[Dataset excerpts]
_ _ _

/-- Where DISPATCH is not enabled a STEP or a TICK word ends without it. -/
theorem dispatchIfEnabled_of_disabled {s : State} (h : dispatchEnabled s = false) : dispatchIfEnabled s = s := by
  simp [dispatchIfEnabled, h]

/-- Settles O53: STEP and TICK are MAIN's step and a request, each followed by DISPATCH where it is enabled. -/
theorem stimulusWordsDoWhatTheySay : Obligations.StimulusWordsDoWhatTheySay := fun s =>
  ⟨⟨mainStep s, _, exec_seq_instr s, rfl, exec_dispatch_of_enabled, dispatchIfEnabled_of_disabled⟩,
    ⟨requestTick s, _, rfl, rfl, exec_dispatch_of_enabled, dispatchIfEnabled_of_disabled⟩,
    fun _ => rfl, fun _ _ => rfl⟩

theorem dispatchEnabled_of_not_tickPend {s : State} (h : s.tickPend = false) : dispatchEnabled s = false := by
  simp [dispatchEnabled, h]

theorem dispatchIfEnabled_setMoves (s : State) (ms : List Move) :
    dispatchIfEnabled (s.setMoves ms) = (dispatchIfEnabled s).setMoves ms := by
  unfold dispatchIfEnabled
  rw [dispatchEnabled_setMoves]
  split <;> rfl

/-- The next step runs the stimulus word in front, but for a STEP that waits for a DISPATCH. -/
theorem step_stim {s : State} {w : Stim10} {rest : List Move} {i : Instr} (hmoves : s.moves = .stim w :: rest)
    (hdecode : decodeStim w = .ok i) (hwait : i = .step → dispatchEnabled s = false) :
    step s = exec i (s.setMoves rest) := by
  have hfetch : fetch s = .ok (i, rest) := by
    rw [fetch, hmoves]
    cases i with
    | step => simp [fetchMove, hdecode, hwait rfl]
    | _ => simp only [fetchMove, hdecode]
  rw [step, hfetch]

/-- A run goes on from the state its first step leaves. -/
theorem core_run_succ {M : Host.Core} {s t : M.State} (h : M.step s = .next t) (k : Nat) :
    M.run (k + 1) s = M.run k t := by
  rw [Host.Core.run, h]

/-- A trace runs its first word and goes on with the others. -/
theorem run_word (i : Instr) {s t : State} {ws : List Stim10} (hsel : (encode i).sel = .stim10)
    (hwait : i = .step → dispatchEnabled s = false) (hexec : exec i (s.withTrace ws) = .next (t.withTrace ws)) (k : Nat) :
    Sys2Proof.core.run (k + 1) (s.withTrace ((encode i).bits :: ws)) = Sys2Proof.core.run k (t.withTrace ws) := by
  have hdecode : decodeStim (encode i).bits = .ok i := by
    rw [decodeStim, ← hsel]
    exact decodeOfEncodeIsTheInstruction i
  have hstep : step (s.withTrace ((encode i).bits :: ws)) = exec i (s.withTrace ws) :=
    step_stim (rest := ws.map .stim) (s := s.withTrace ((encode i).bits :: ws)) rfl hdecode hwait
  exact core_run_succ (M := Sys2Proof.core) (hstep.trans hexec) k

/-- A STEP word that need not wait is a step of MAIN and, where it is then enabled, DISPATCH. -/
theorem run_step_word {s : State} (h : dispatchEnabled s = false) (ws : List Stim10) (k : Nat) :
    Sys2Proof.core.run (k + 1) (s.withTrace ((encode .step).bits :: ws)) =
      Sys2Proof.core.run k ((dispatchIfEnabled (mainStep s)).withTrace ws) :=
  run_word .step rfl (fun _ => h) (by
    show Host.Outcome.next (dispatchIfEnabled (mainStep (s.setMoves (ws.map .stim)))) = _
    rw [mainStep_setMoves, dispatchIfEnabled_setMoves]; rfl) k

theorem run_tick_word (s : State) (ws : List Stim10) (k : Nat) :
    Sys2Proof.core.run (k + 1) (s.withTrace ((encode .tick).bits :: ws)) =
      Sys2Proof.core.run k ((dispatchIfEnabled (requestTick s)).withTrace ws) :=
  run_word .tick rfl (fun h => nomatch h) (by
    show Host.Outcome.next (dispatchIfEnabled (requestTick (s.setMoves (ws.map .stim)))) = _
    rw [requestTick_setMoves, dispatchIfEnabled_setMoves]; rfl) k

theorem run_cfg_word (s : State) (h p : Bool) (ws : List Stim10) (k : Nat) :
    Sys2Proof.core.run (k + 1) (s.withTrace ((encode (.cfg h p)).bits :: ws)) =
      Sys2Proof.core.run k ((s.setCfgPins h p).withTrace ws) :=
  run_word (.cfg h p) rfl (fun h => nomatch h) rfl k

theorem run_rst_word (s : State) (ws : List Stim10) (k : Nat) :
    Sys2Proof.core.run (k + 1) (s.withTrace ((encode .rst).bits :: ws)) =
      Sys2Proof.core.run k ((applyReset s).withTrace ws) :=
  run_word .rst rfl (fun h => nomatch h) rfl k

/-! ### The pseudo-operations (R82) -/

/-- With no tick pending, STEP words are steps of MAIN. -/
theorem run_step_words (n : Nat) {s : State} (h : s.tickPend = false) :
    Sys2Proof.core.run n (s.withTrace (List.replicate n (encode .step).bits)) = .next ((mainStep^[n] s).withTrace []) := by
  induction n generalizing s with
  | zero => rfl
  | succ n ih =>
    have hmain : (mainStep s).tickPend = false := (mainStep_tickPend s).trans h
    rw [List.replicate_succ, run_step_word (dispatchEnabled_of_not_tickPend h),
      dispatchIfEnabled_of_disabled (dispatchEnabled_of_not_tickPend hmain), ih hmain, Function.iterate_succ_apply]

_ _ _

■ What is required
Only the lines from the one with "run_word (.cfg h" through the final line above belong in the answer, each retyped exactly.

■ Answer to this task
  run_word (.cfg h p) rfl (fun h => nomatch h) rfl k

theorem run_rst_word (s : State) (ws : List Stim10) (k : Nat) :
    Sys2Proof.core.run (k + 1) (s.withTrace ((encode .rst).bits :: ws)) =
      Sys2Proof.core.run k ((applyReset s).withTrace ws) :=
  run_word .rst rfl (fun h => nomatch h) rfl k

/-! ### The pseudo-operations (R82) -/

/-- With no tick pending, STEP words are steps of MAIN. -/
theorem run_step_words (n : Nat) {s : State} (h : s.tickPend = false) :
    Sys2Proof.core.run n (s.withTrace (List.replicate n (encode .step).bits)) = .next ((mainStep^[n] s).withTrace []) := by
  induction n generalizing s with
  | zero => rfl
  | succ n ih =>
    have hmain : (mainStep s).tickPend = false := (mainStep_tickPend s).trans h
    rw [List.replicate_succ, run_step_word (dispatchEnabled_of_not_tickPend h),
      dispatchIfEnabled_of_disabled (dispatchEnabled_of_not_tickPend hmain), ih hmain, Function.iterate_succ_apply]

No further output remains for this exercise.